Example 3: Join Operations

# Create second DataFrame
department_info = spark.createDataFrame([
    ("Engineering", "San Francisco", 50),
    ("Marketing", "New York", 30),
    ("Sales", "Chicago", 40)
], ["department", "location", "headcount"])

# Inner join (default)
# Parameters: other - DataFrame to join with
#             on - join condition (column name or expression)
#             how - join type (default "inner")
inner_joined = df.join(department_info, "department", "inner")
inner_joined.show()

# Left join (keep all rows from left DataFrame)
# Parameters: how="left" or "left_outer"
left_joined = df.join(department_info, "department", "left")
left_joined.show()

# Broadcast join for performance
# broadcast(): Hint to broadcast the small DataFrame
# Avoids shuffle by sending small table to all executors
from pyspark.sql.functions import broadcast
broadcast_joined = df.join(broadcast(department_info), "department")

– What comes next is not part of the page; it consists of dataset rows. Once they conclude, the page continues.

-- ==== Sys2Proof/Proofs/KeepsMemoryOps.lean ====
section
/-! SUPPORT. Proofs/KeepsMemoryOps.lean: loads, stores, atomics, updates, barriers, queues and launches keep memory in its canonical
form. -/

namespace Sys2Proof.Machine

/-! ### Loads and stores (R89..R91) -/

theorem Kept.load {s : State} (d a : Reg) (o : BitVec 15) (w : Nat) (signed : Bool) (h : MemWf s) : Kept (s.load d a o w signed) := by
  refine Kept.withImplicit h (Kept.addressed h fun u pa hu => ?_)
  split
  · exact Kept.next hu
  · exact Kept.ite (Kept.readAs hu (fun _ _ hx => Kept.next (hx.upd _)) fun _ _ _ hx => Kept.precise _ _ hx)
      (Kept.next ((hu.look _ _).upd _))

theorem Kept.storeAt {s : State} {va : W64} {pa : Nat} {bs : List Byte} {k : State → Out} (h : MemWf s)
    (hk : ∀ t, MemWf t → Kept (k t)) : Kept (s.storeAt va pa bs k) := by
  refine Kept.ite (Kept.store h hk) (Kept.ask h fun t r ht => ?_)
  split
  · exact Kept.precise _ _ ht
  all_goals exact Kept.store ht hk

theorem Kept.storeReg {s : State} (d a : Reg) (o : BitVec 15) (w : Nat) (h : MemWf s) : Kept (s.storeReg d a o w) :=
  Kept.withImplicit h (Kept.addressed h fun _ _ hu => Kept.storeAt hu fun _ => Kept.pass)

theorem Kept.phase {s : State} (d : Reg) (sc : Scope) (h : MemWf s) : Kept (execPhase d sc s) := by
  refine Kept.ite (Kept.preciseWord _ _ h) (Kept.withImplicit h ?_)
  split
  · exact Kept.next (boundary_wait_memWf h ‹_›)
  · exact Kept.write _ _ ((boundary_done_memWf h ‹_›).upd _)

theorem Kept.fence {s : State} (sc : Scope) (h : MemWf s) : Kept (execFence sc s) :=
  Kept.ite (Kept.preciseWord _ _ h) (Kept.withImplicit h (Kept.fenced h fun _ => Kept.pass))

/-! ### Atomics (R95..R98) -/

theorem MemWf.recordScope {s : State} (a : Nat) (sc : Scope) (h : MemWf s) : MemWf (s.recordScope a sc) := h

theorem MemWf.pokeMem {s : State} (a : Nat) (bs : List Byte) (h : MemWf s) : MemWf (s.pokeMem a bs) :=
  (h.shoot _).withMem (wf_cellPutBytes _ _ h.1)

theorem MemWf.amoHere {s : State} (a op w b cmp : Nat) (sc : Scope) (h : MemWf s) : MemWf (s.amoHere a op w b cmp sc).2 := by
  have h1 := (h.noteLost (lineOf a)).holdCopy (clusterOf s.core.id) (lineOf a)
  unfold State.amoHere
  dsimp only
  refine MemWf.upd _ (MemWf.recordScope _ _ (MemWf.putLine _ ?_))
  split
  · refine MemWf.pokeMem _ _ ?_
    split
    · exact h1.putCluster _ _
    · exact h1
  · split
    · exact h1.putCluster _ _
    · exact h1

theorem Kept.amoEnd {s : State} (d : Reg) (x : W64) (o : Order) (h : MemWf s) : Kept (s.amoEnd d x o) := Kept.ite (Kept.next h) (Kept.write _ _ h)

theorem MemWf.dropOwn {s : State} (l : Nat) (h : MemWf s) : MemWf (s.dropOwn l) := h.dropL1 (clusterOf s.core.id) l

theorem MemWf.dropLease {s : State} (l : Nat) (h : MemWf s) : MemWf (s.dropLease l) :=
  MemWf.foldl (f := fun t (c : Nat × Cluster) => t.dropL1 c.1 l) (fun _ _ ht => ht.dropL1 _ _)
    (s.clusters.filter fun c => c.1 / 128 == dieOf s.core.id) h

theorem MemWf.claimLine {s : State} (l : Nat) (h : MemWf s) : MemWf (s.claimLine l) := MemWf.upd _ (h.needOwn _ _)

theorem Kept.amoEffect {s : State} (d : Reg) (va : W64) (a op w b cmp : Nat) (o : Order) (sc : Scope) (h : MemWf s) :
    Kept (s.amoEffect d va a op w b cmp o sc) := by
  unfold State.amoEffect
  dsimp only
  split
  · split
    · exact Kept.ite (Kept.amoEnd _ _ _ (h.amoHere _ _ _ _ _ _)) (Kept.next (h.claimLine _))
    · exact Kept.next (h.claimLine _)
  · refine Kept.ask (h.dropOwn _) fun u r hu => ?_
    split
    · exact Kept.amoEnd _ _ _ (hu.upd _)
    · exact Kept.precise _ _ hu
    all_goals exact Kept.next hu

theorem Kept.atomic {s : State} (d a b : Reg) (op : Nat) (z : Bool) (o : Order) (sc : Scope) (h : MemWf s) :
    Kept (s.atomic d a b op z o sc) :=
  Kept.ite (Kept.atBoundary h fun _ => Kept.pass) (Kept.ite
    (Kept.staged h fun _ => Kept.fenced h fun _ hx => Kept.amoEffect _ _ _ _ _ _ _ _ _ hx)
    (Kept.withImplicit h (Kept.addressed h fun _ _ hx => Kept.amoEffect _ _ _ _ _ _ _ _ _ hx)))

/-! ### Updates (R99..R101) -/

theorem MemWf.pumpUpds {s : State} (g l n : Nat) (h : MemWf s) : MemWf (s.pumpUpds g l n) := by
  induction n generalizing s with
  | zero => exact h
  | succ n ih =>
    unfold State.pumpUpds
    dsimp only
    split
    · exact h
    · split
      · exact h
      · refine MemWf.ite h ?_
        split
        · exact MemWf.ite (ih (MemWf.shoot _ (h.putCluster _ _))) (h.request _ _ _ _)
        · exact h.evict _ _
        · exact h.evict _ _
        · exact MemWf.request _ _ _ _ ((h.holdCopy _ _).putCluster _ _)

theorem MemWf.updHere {s : State} (a : Nat) (tag : UpdTag) (b : W64) (sc : Scope) (h : MemWf s) : MemWf (s.updHere a tag b sc) :=
  MemWf.pumpUpds _ _ _ (MemWf.upd _ (MemWf.recordScope _ _ (h.putCluster _ _)))

theorem Kept.update {s : State} (a b : Reg) (tag : UpdTag) (sc : Scope) (h : MemWf s) : Kept (s.update a b tag sc) := by
  refine Kept.withImplicit h (Kept.addressed h fun u pa hu => Kept.ite (Kept.pass (hu.updHere _ _ _ _)) (Kept.ask (hu.dropLease _)
    fun x r hx => ?_))
  split
  · exact Kept.precise _ _ hx
  all_goals exact Kept.pass hx

/-! ### WAITA (R102) -/

theorem MemWf.committed {s t : State} {a n : Nat} {bs : List Byte} (h : MemWf s) (e : s.committed a n = some (bs, t)) : MemWf t := by
  unfold State.committed at e
  split at e
  · have : (s.homeRead a n).2 = t := by rw [Option.some.inj e]
    exact this ▸ h.homeRead a n
  · cases e

theorem MemWf.dropMonitor {s : State} (c : Nat) (h : MemWf s) : MemWf (s.dropMonitor c) := h

theorem MemWf.addMonitor {s : State} (a : Nat) (h : MemWf s) : MemWf (s.addMonitor a) := MemWf.noteLost _ (h.putCluster _ _)

theorem Kept.watched {s : State} {a w : Nat} {k : State → Nat → Bool → Out} (h : MemWf s) (hk : ∀ t v f, MemWf t → Kept (k t v f)) :
    Kept (s.watched a w k) := by
  unfold State.watched
  split
  · split
    · exact Kept.next h
    · exact hk _ _ _ (h.committed ‹_›)
  · dsimp only
    split
    · exact hk _ _ _ (h.refill _)
    · refine Kept.ask (h.refill _) fun u r hu => ?_
      split
      · exact hk _ _ _ (hu.lease _ _ _)
      · exact Kept.precise _ _ (hu.dropMonitor _)
      all_goals exact Kept.next hu

theorem Kept.waitaTest {s : State} {d : Reg} {a w : Nat} {val : W64} {v : Nat} {asleep : State → Out} (h : MemWf s)
    (hk : ∀ t, MemWf t → Kept (asleep t)) : Kept (s.waitaTest d a w val v asleep) :=
  Kept.ite (Kept.write _ _ (h.dropMonitor _).newPhase) (Kept.ite (Kept.write _ _ (h.dropMonitor _).newPhase) (hk _ (h.upd _)))

theorem Kept.waita {s : State} (d a b : Reg) (z : Bool) (sc : Scope) (h : MemWf s) : Kept (execWaita d a b z sc s) := by
  unfold execWaita
  refine Kept.staged h fun pa => ?_
  refine Kept.ite
    (Kept.atBoundary h fun x hx => Kept.next (MemWf.upd _ (MemWf.ite (hx.recordScope _ _) hx)))
    (Kept.ite (Kept.write _ _ h.newPhase) (Kept.ite
      (Kept.watched h fun x _ _ hx => Kept.waitaTest (hx.addMonitor _) fun _ => Kept.next) ?_))
  dsimp only
  split
  · exact Kept.waitaTest ((h.addMonitor _).committed ‹_›) fun _ => Kept.next
  · exact Kept.next ((h.addMonitor _).upd _)

theorem Kept.waitaWake {s : State} (c : Nat) (h : MemWf s) : Kept (execWaitaWake c s) := by
  unfold execWaitaWake
  dsimp only
  split
  · exact Kept.ite (Kept.next h) (Kept.watched (h.focus c) fun u _ _ hu =>
      Kept.waitaTest hu fun _ hx => Kept.ite (Kept.next hx) (Kept.next h))
  · exact Kept.next h

/-! ### Hints (R103) -/

theorem MemWf.hintLine {s : State} (form l : Nat) (h : MemWf s) : MemWf (s.hintLine form l) := by
  unfold State.hintLine
  dsimp only
  split
  · split
    · exact h
    · exact MemWf.needLine _ _ (h.upd _)
  all_goals exact h

theorem Kept.hint {s : State} (a b : Reg) (form : Nat) (h : MemWf s) : Kept (s.hint a b form) := by
  refine Kept.pass (h.foldl (fun t x ht => ?_) _)
  split
  · exact ht.upd _
  · refine MemWf.ite ht (ht.foldl (fun _ _ hu => hu.hintLine _ _) _)

/-! ### Queues (R108..R111, R379..R383) -/

theorem MemWf.insertRecord {s : State} (q : Nat) (bs : List Byte) (h : MemWf s) : MemWf (s.insertRecord q bs).2 := by
  unfold State.insertRecord
  split
  · exact h
  · split
    · exact h
    · split
      · exact h
      · exact MemWf.mapQueue _ _ (h.homeWrite _ _)

theorem MemWf.takeRecord {s : State} (q : Queue) (h : MemWf s) : MemWf (s.takeRecord q).2 := MemWf.mapQueue _ _ (h.homeRead _ _)

theorem MemWf.headRecord {s t : State} {q : Queue} {r : Nat × List W64} (h : MemWf s) (e : s.headRecord q = some (r, t)) : MemWf t := by
  unfold State.headRecord at e
  split at e
  · cases e; exact h.mapQueue _ _
  · split at e
    · cases e
    · cases e; exact h.takeRecord _

theorem Kept.enqHere {s : State} (d : Reg) (q : Nat) (bs : List Byte) (h : MemWf s) : Kept (s.enqHere d q bs) := by
  unfold State.enqHere
  split
  · exact Kept.write _ _ h
  · exact Kept.ite (Kept.write _ _ h) (Kept.ite (Kept.next h) (Kept.write _ _ (h.insertRecord _ _)))

theorem Kept.enqFar {s : State} (d : Reg) (x : W64) (bs : List Byte) (h : MemWf s) : Kept (s.enqFar d x bs) := by
  refine Kept.ite (Kept.precise _ _ h) ?_
  split
  · exact Kept.next h
  · refine Kept.ite (Kept.next h) ?_
    split
    · exact Kept.next h
    · exact Kept.write _ _ (h.upd _)
    · exact Kept.precise _ _ (h.upd _)
    all_goals exact Kept.next h

theorem Kept.enq {s : State} (d a b : Reg) (h : MemWf s) : Kept (execEnq d a b s) :=
  Kept.ite (Kept.precise _ _ h) (Kept.withImplicit h (Kept.addressed h fun _ _ hu =>
    Kept.readAs hu (fun _ _ hx => Kept.ite (Kept.enqHere _ _ _ hx) (Kept.enqFar _ _ _ hx)) fun _ _ _ hx => Kept.precise _ _ hx))

theorem Kept.waitq {s : State} (d a : Reg) (h : MemWf s) : Kept (execWaitq d a s) := by
  unfold execWaitq
  dsimp only
  split
  · exact Kept.precise _ _ h
  · exact Kept.withImplicit h (Kept.ite (Kept.atBoundary h fun _ hx => Kept.next (hx.upd _))
      (Kept.ite (Kept.write _ _ h.newPhase) (Kept.ite (Kept.write _ _ h.newPhase) (Kept.next h))))

theorem Kept.waitqWake {s : State} (c : Nat) (h : MemWf s) : Kept (execWaitqWake c s) := by
  have awake := fun d x => Kept.write d x (h.focus c).newPhase
  unfold execWaitqWake
  dsimp only
  split
  · split
    · exact Kept.ite (awake _ _) (Kept.ite (awake _ _) (Kept.next h))
    · exact Kept.ite (awake _ _) (Kept.next h)
  · exact Kept.next h

theorem Kept.dq {s : State} (d a b : Reg) (h : MemWf s) : Kept (execDq d a b s) := by
  unfold execDq
  dsimp only
  split
  · exact Kept.precise _ _ h
  · refine Kept.withImplicit h (Kept.addressed h fun u pa hu => Kept.ite (Kept.next hu) ?_)
    split
    · exact Kept.write _ _ hu
    · refine Kept.storeAt hu fun x hx => Kept.write _ _ (MemWf.mapQueue _ _ ?_)
      split
      · exact hx.headRecord ‹_›
      · exact hx

/-! ### Launches and the queue engine (R258, R259, R379..R386) -/

theorem MemWf.launchRecord {s : State} (q : Queue) (k : Nat) (r : List W64) (h : MemWf s) : MemWf (s.launchRecord q k r) := by
  unfold State.launchRecord
  exact MemWf.ite (h.complete _ _ _ _ _) h

theorem MemWf.movePointer {s : State} (die c q : Nat) (h : MemWf s) : MemWf (s.movePointer die c q) := by
  unfold State.movePointer
  dsimp only
  split
  · exact h
  · refine MemWf.ite h ?_
    split <;> exact h

theorem Kept.recordTake {s : State} (q : Nat) (h : MemWf s) : Kept (execRecordTake q s) := by
  unfold execRecordTake
  split
  · exact Kept.next h
  · rename_i x fresh _
    have taken : ∀ p f, MemWf (State.movePointer { (s.takeRecord x).2.mapQueue q f with rrptr := p } (queueDie q) x.pclass q) := fun p f =>
      MemWf.movePointer _ _ _ ((h.takeRecord x).of_eq rfl rfl rfl)
    exact Kept.ite (Kept.next h) (Kept.ite (Kept.next (MemWf.mapQueue _ _ (taken _ _))) (Kept.next (MemWf.launchRecord _ _ _ (taken _ _))))

theorem Kept.launchComplete {s : State} (q : Nat) (h : MemWf s) : Kept (execLaunchComplete q s) := by
  unfold execLaunchComplete
  split
  · exact Kept.next h
  · rename_i x _
    dsimp only
    split
    · exact Kept.next h
    · rename_i c _
      generalize compBytes x c x.done = bs
      have written := h.homeWrite (x.cring + 64 * (x.done % x.size)) bs
      exact Kept.ite (Kept.next h) (Kept.next written)

theorem Kept.queueSwitchIn {s : State} (q : Nat) (h : MemWf s) : Kept (execQueueSwitchIn q s) := by
  unfold execQueueSwitchIn
  split
  · exact Kept.next h
  · exact Kept.ite (Kept.next h) (Kept.ite (Kept.next h) (Kept.ite (Kept.next h) (Kept.next h)))

theorem Kept.queueSwitchOut {s : State} (q : Nat) (h : MemWf s) : Kept (execQueueSwitchOut q s) := by
  unfold execQueueSwitchOut
  split
  · exact Kept.next h
  · exact Kept.ite (Kept.next h) (Kept.ite (Kept.next h) (Kept.next h))

theorem MemWf.windowRecord {s : State} (q off : Nat) (data : List Byte) (src dev : Nat) (h : MemWf s) :
    MemWf (s.windowRecord q off data src dev) := by
  unfold State.windowRecord
  dsimp only
  split
  · exact MemWf.ite (h.journal _ _ _ _ _) h
  · exact MemWf.ite (h.journal _ _ _ _ _) (MemWf.ite (h.journal _ _ _ _ _) (MemWf.ite h (h.insertRecord _ _)))

theorem Kept.enqueueWindowWrite {s : State} (q off : Nat) (data : List Byte) (h : MemWf s) : Kept (execEnqueueWindowWrite q off data s) :=
  Kept.ite (Kept.next h) (Kept.next (h.windowRecord _ _ _ _ _))

theorem Kept.fabricRecord {s : State} (src q off : Nat) (data : List Byte) (enq : Bool) (h : MemWf s) :
    Kept (execFabricRecord src q off data enq s) := by
  have answer : ∀ (t : State) (f : List FabricMsg), MemWf t → MemWf (if enq then { t with fabric := f } else t) := fun t f ht => MemWf.ite ht ht
  unfold execFabricRecord
  refine Kept.ite (Kept.next h) ?_
  dsimp only
  split
  · exact Kept.ite (Kept.next (answer _ _ h)) (Kept.next (h.journal _ _ _ _ _))
  · exact Kept.ite (Kept.ite (Kept.next (answer _ _ h)) (Kept.next (h.journal _ _ _ _ _)))
      (Kept.ite (Kept.next (answer _ _ (h.insertRecord _ _))) (Kept.next (h.windowRecord _ _ _ _ _)))

theorem MemWf.bindStrand {s : State} (c : Nat) (ctx : Context) (h : MemWf s) : MemWf (s.bindStrand c ctx) :=
  MemWf.ite h (MemWf.of_eq (h.putCore _) rfl rfl rfl)

theorem MemWf.startGang {s : State} (l : Launch) (ctx : Context) (cores : List Nat) (h : MemWf s) : MemWf (s.startGang l ctx cores) := by
  have placed := fun (is : List Nat) => h.foldl (f := fun t c =>
    (t.bindStrand c ctx).putCore { (t.bindStrand c ctx).coreAt c with launch := some l.id, todo := todoOf cores c, seq := .idle })
    (fun _ _ ht => (ht.bindStrand _ _).putCore _) is
  unfold State.startGang
  exact MemWf.ite (placed _) (placed _)

theorem Kept.instanceStart {s : State} (c : Nat) (h : MemWf s) : Kept (execInstanceStart c s) := by
  unfold execInstanceStart
  dsimp only
  split
  · split
    · exact Kept.ite (Kept.next h) (Kept.next (MemWf.upd _ ((h.focus c).putDie _ _)))
    · exact Kept.next h
  · exact Kept.next h

end Sys2Proof.Machine
end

# Complex join with multiple conditions
# Parameters: on - list of conditions combined with &
complex_join = df.join(
    department_info,
    (df.department == department_info.department) & 
    (df.salary > 50000),
    "inner"
)

# Verify join strategy using explain()
broadcast_joined.explain()

# Right join (keep all rows from right DataFrame)
right_joined = df.join(department_info, "department", "right")
right_joined.show()

# Full outer join (keep all rows from both DataFrames)
full_joined = df.join(department_info, "department", "outer")
full_joined.show()

# Left semi join (return rows from left that have match in right)
left_semi = df.join(department_info, "department", "leftsemi")
left_semi.show()

# Left anti join (return rows from left that have NO match in right)
left_anti = df.join(department_info, "department", "leftanti")
left_anti.show()

Example 4: Window Functions

from pyspark.sql.window import Window

# Define window specification
# partitionBy: Divide data into partitions (like GROUP BY)
# orderBy: Define ordering within partition
window_spec = Window.partitionBy("department").orderBy(desc("salary"))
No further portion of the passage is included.